P. Ignacio Flores García, MG

Universal:
Los jóvenes.

Por los jóvenes, para que sepan responder con generosidad a su propia vocación y consideren seriamente, también, la posibilidad de consagrarse al Señor en el sacerdocio o en la vida consagrada.

Hoy es evidente la carencia de vocaciones para muchas comunidades religiosas que se ven en la triste necesidad de cerrar conventos, seminarios y monasterios, por la falta de jóvenes motivados para el proyecto de Cristo. Los laicos también denuncian la falta de sacerdotes y religiosas que acompañen la vida parroquial y comunitaria.
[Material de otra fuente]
-- ==== Sys2Proof/Machine/Context.lean ====
section
/-! DEFINITION. Sys2Proof/Machine/Context.lean: contexts and what they hold (R43, R280 to R287, R409, R417 to R420, R431,
R434): holding entries, granting, revoking, creating, stopping, resetting and deleting. -/

namespace Sys2Proof.Machine

/-- The context word of a context (R280). -/
def ctxWord (s : State) (cx : Nat) : Nat := (s.ctx cx).depth.toNat * 2 ^ 12 + cx % 4096

/-! ### Holding entries (R282) -/

def holdingOf (w0 w1 : Nat) : Holding where
  kind := BitVec.ofNat 4 (w0 / 2 ^ 60)
  course := BitVec.ofNat 4 (w0 / 2 ^ 56)
  p0 := BitVec.ofNat 56 w0
  p1 := BitVec.ofNat 64 w1

/-- An entry is malformed (R282, R431): PROT 19. -/
def Holding.bad (h : Holding) : Bool :=
  let p0 := h.p0.toNat
  let p1 := h.p1.toNat
  let none_ := h.course != 0#4
  match h.kind.toNat with
  | 0 => p0 / 2 ^ 24 % 2 ^ 24 != 0 || p1 != 0
  | 1 => p0 / 2 ^ 32 % 2 ^ 16 != 0 || p0 % 2 ^ 16 == 0 || decide (61440 < p0 % 2 ^ 16) || p1 != 0
  | 2 => none_ || p0 % 2 ^ 16 != 0 || p1 % 2 ^ 32 == 0 || p1 / 2 ^ 33 != 0
  | 3 => p0 / 2 ^ 24 != 0 || p1 != 0
  | 4 => none_ || p0 / 2 ^ 13 != 0 || p1 == 0 || decide (8192 < p1)
  | 5 => decide (24 < p0) || p1 != 0
  | 6 => decide (4096 < p0) || p1 != 0
  | 7 => p0 / 2 != 0 || p1 / 2 ^ 56 != 0 || p1 / 2 ^ 4 % 2 ^ 12 != 0 || p1 % 16 == 15
  | 8 => none_ || p0 != 0
  | 9 => none_ || p0 / 2 ^ 24 != 0 || p1 != 0
  | 10 =>
    let mig := p1 / 2 ^ 63 == 1
    none_ || p0 / 2 ^ 10 != 0 || p1 % 2 ^ 11 == 0 || decide (1024 < p1 % 2 ^ 11) || p1 / 2 ^ 11 % 2 ^ 52 != 0
      || (mig && p1 % 2 ^ 11 != 1)
  | 11 => none_ || p0 / 2 ^ 16 != 0 || p1 / 2 ^ 32 != 0
  | _ => true

/-- What a ranged entry covers: key, first, count. Kinds 0, 1, 2, 4 and 10. -/
def Holding.range (h : Holding) : Nat × Nat × Nat :=
  let p0 := h.p0.toNat
  let p1 := h.p1.toNat
  let bay := h.course.toNat * 256 + p0 / 2 ^ 48 % 256
  match h.kind.toNat with
  | 0 => (bay, p0 % 2 ^ 12, p0 / 2 ^ 12 % 2 ^ 12 + 1 - p0 % 2 ^ 12)
  | 1 => (bay, p0 / 2 ^ 16 % 2 ^ 16, p0 % 2 ^ 16)
  | 2 => (0, p0, p1 % 2 ^ 32 * 2 ^ 16)
  | 4 => (0, p0, p1)
  | _ => (0, p0, p1 % 2 ^ 11)

/-- The entry of the same kind and key over another range. -/
def Holding.span (h : Holding) (lo n : Nat) : Holding :=
  let p0 := h.p0.toNat
  let p1 := h.p1.toNat
  let bay := p0 / 2 ^ 48 % 256 * 2 ^ 48
  match h.kind.toNat with
  | 0 => { h with p0 := BitVec.ofNat 56 (bay + (lo + n - 1) * 2 ^ 12 + lo) }
  | 1 => { h with p0 := BitVec.ofNat 56 (bay + lo * 2 ^ 16 + n) }
  | 2 => { h with p0 := BitVec.ofNat 56 lo, p1 := BitVec.ofNat 64 (p1 / 2 ^ 32 * 2 ^ 32 + n / 2 ^ 16) }
  | 4 => { h with p0 := BitVec.ofNat 56 lo, p1 := BitVec.ofNat 64 n }
  | _ => { h with p0 := BitVec.ofNat 56 lo, p1 := BitVec.ofNat 64 n }
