/-! ### Answers of the Plate -/

/-- What the Plate answers before step 1 of a commit (R279). -/
inductive PlateAns where
  | refuse (kind code owner : Nat)
  /-- accepted: the state after it, and the word of a result that is released with the commit -/
  | done (s : State) (out : Option Nat)
  /-- the whole commit waits: for a fill of the course (R295 step 1), for a page of the request's data that is pulled (R432),
  for the strand's Ridge writes -/
  | waits (s : State)

/-- The child that a context word names (R280). -/
def childOf (s : State) (cx w : Nat) : Option Nat :=
  let ch := w % 4096
  match s.ctx? ch with
  | some x => if ch ≠ 0 ∧ x.parent.toNat = cx ∧ x.depth.toNat = w / 2 ^ 12 % 8 then some ch else none
  | none => none

/-- Plate work whose result, or whose flip, follows later; `due` is the tick by which a revocation's steps are done. -/
def addWork (s : State) (p : Pend) (ch : Nat) (es : List Holding) (due : Nat) : State :=
  { s with plateWork := s.plateWork ++
      [{ pend := p, toks := laterToks s p.r p.fir true true, child := BitVec.ofNat 12 ch, entries := es, ready := false,
         noticeDue := false, due := due }] }

/-- Bytes of the images that a revocation writes on a course (R419). -/
def revokedBytes (s : State) (ch c : Nat) (es : List Holding) : Nat :=
  (((revokedBays es).filter fun e => e.1 == c).map fun e => ((s.subtree ch).map fun x =>
    ((revokedAllocs s c e.2 x es).map fun a => 16 * ((spillSize (s.bay c e.2) a.1 a.2).1 + 1)).sum).sum).sum

/-- The tick by which steps 2 to 9 of a revocation are done: 10 µs, and 125 ns for each KiB of images that the busiest course
writes (R419). -/
def revokeDue (s : State) (ch : Nat) (es : List Holding) : Nat :=
  s.tick.toNat + 10000 + ((List.range 16).foldl (fun m c => max m (revokedBytes s ch c es)) 0 * 125 + 1023) / 1024

/-- CTX.NEW at the context engine (R284). -/
def answerNew (s : State) (p : Pend) : PlateAns :=
  let cx := p.fir.cx.toNat
  let x := (p.fir.a.getD (plain 0)).word
  if (s.ctx cx).depth = 7 then .refuse kHOLDING 3 cx
  else
    match plateBytes s cx x 64 64 with
    | .error (k, c, o) => .refuse k c o
    | .ok bs =>
      let ws := wordsOf 8 bs
      match creationOf ws with
      | none => .refuse kPROT 19 cx
      | some f =>
        match plateEntries s cx (x + 64) f.2.2.1 with
        | .error (k, c, o) => .refuse k c o
        | .ok es =>
          match createChild s cx ws es with
          | .error (k, c) => .refuse k c cx
          | .ok (ch, s) => .done s (some (ctxWord s ch))

/-- The target stack of a migration entry (R431). -/
def migTarget (es : List Holding) : Option Nat :=
  (es.find? fun h => h.kind == 10#4 && h.p1.toNat / 2 ^ 63 == 1).map fun h => h.p0.toNat

/-- A holding of a stack. -/
def stackHolding (t : Nat) : Holding := { kind := 10#4, course := 0, p0 := BitVec.ofNat 56 t, p1 := 1#64 }

/-- A migration is accepted: the subtree holds the target stack, and runs no further on this one unless it is the target. Its
freeze and its capture follow. -/
def leaveFor (s : State) (ch t : Nat) : State :=
  let xs := s.subtree ch
  let s := xs.foldl (fun s x => modHolds s x fun hs => hs.filter (fun g => g.kind != 10#4) ++ [stackHolding t]) s
  if t = s.sideband.stackNo.toNat then s
  else { s with migrated := s.migrated.filter (fun m => !(xs.contains m.1.toNat)) ++ xs.map fun x => (BitVec.ofNat 12 x, t) }

/-- CTX.GRANT (R285, R431): a migration's result follows its capture. -/
def answerGrant (s : State) (p : Pend) (ch : Nat) : PlateAns :=
  let g := p.fir
  let cx := g.cx.toNat
  match plateEntries s cx (g.b.getD (plain 0)).word (g.c.getD (plain 0)).word with
  | .error (k, c, o) => .refuse k c o
  | .ok es =>
    if es.any Holding.bad then .refuse kPROT 19 cx
    else
      match migTarget es with
      | some t =>
        if (s.ctx ch).runnable || !(s.holdsStack cx t) then .refuse kHOLDING 7 cx
        else
          match giveList s cx ch (es.filter fun h => !(h.kind == 10#4 && h.p1.toNat / 2 ^ 63 == 1)) with
          | .error (k, c) => .refuse k c cx
          | .ok s => .done (addWork (leaveFor s ch t) p ch [stackHolding t] 0) none
      | none =>
        match giveList s cx ch es with
        | .error (k, c) => .refuse k c cx
        | .ok s => .done s (some (g.a.getD (plain 0)).word)

/-- CTX.REVOKE: accepted; its steps and its result follow (R285, R418). -/
def answerRevoke (s : State) (p : Pend) (ch : Nat) : PlateAns :=
  let g := p.fir
  let cx := g.cx.toNat
  match plateEntries s cx (g.b.getD (plain 0)).word (g.c.getD (plain 0)).word with
  | .error (k, c, o) => .refuse k c o
  | .ok es =>
    match acceptRevoke s cx ch es with
    | .error (k, c) => .refuse k c cx
    | .ok s => .done (addWork s p ch es (revokeDue s ch es)) none

/-- LAUNCH (R296): in the issuing context or a descendant. -/
def answerLaunch (s : State) (p : Pend) : PlateAns :=
  let cx := p.fir.cx.toNat
  let x := (p.fir.a.getD (plain 0)).word
  match plateBytes s cx x 64 64 with
  | .error (k, c, o) => .refuse k c o
  | .ok bs =>
    let ws := wordsOf 8 bs
    if launchReserved ws then .refuse kPROT 19 cx
    else
      let n := launchArgc ws
      match (if n = 0 then .ok [] else plateBytes s cx (x + 64) (8 * n) 8) with
      | .error (k, c, o) => .refuse k c o
      | .ok as =>
        let t := ws.getD 0 0 / 2 ^ 48 % 4096
        if (s.ctx? t).isNone || !(s.inSubtree cx t) then .refuse kHOLDING 2 cx
        else
          match queueLaunch s ws (wordsOf n as) false with
          | .error (k, c) => .refuse k c cx
          | .ok (w, s) => .done s (some w)

/-- A fill begins on a course: its shadow banks hold no complete configuration until it ends (R294). One of a context that
holds no slice there begins at its next slice. -/
def beginFill (s : State) (c : Nat) (f : Fill) : State :=
  let here := ((s.crs c).holder.map fun h => h == f.cx).getD false
  s.modCrs c fun y =>
    if !here then { y with refill := y.refill ++ [f] }
    else if y.fill.isSome then { y with fillNext := y.fillNext ++ [f] }
    else { y with fill := some f, shadow := .none, former := false }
Muchos jóvenes se encuentran distraídos por la tecnología y una cultura en que lo material y pasajero es, engañosamente, más importante. Así mismo, influye nuestra indiferencia por acercar y mostrarles la presencia de Cristo como modelo de vida. Debemos despertar, motivar, sacudir, proponer e invitar a los jóvenes de nuestras familias y comunidades a buscar un sentido de vida, una vocación cristiana fundamentada en el amor, la esperanza y la caridad. No todos serán llamados a la vida religiosa, pero los demás serán cristianos comprometidos, con sólidos matrimonios, donde seguramente se gestará una vocación hacia la vida religiosa.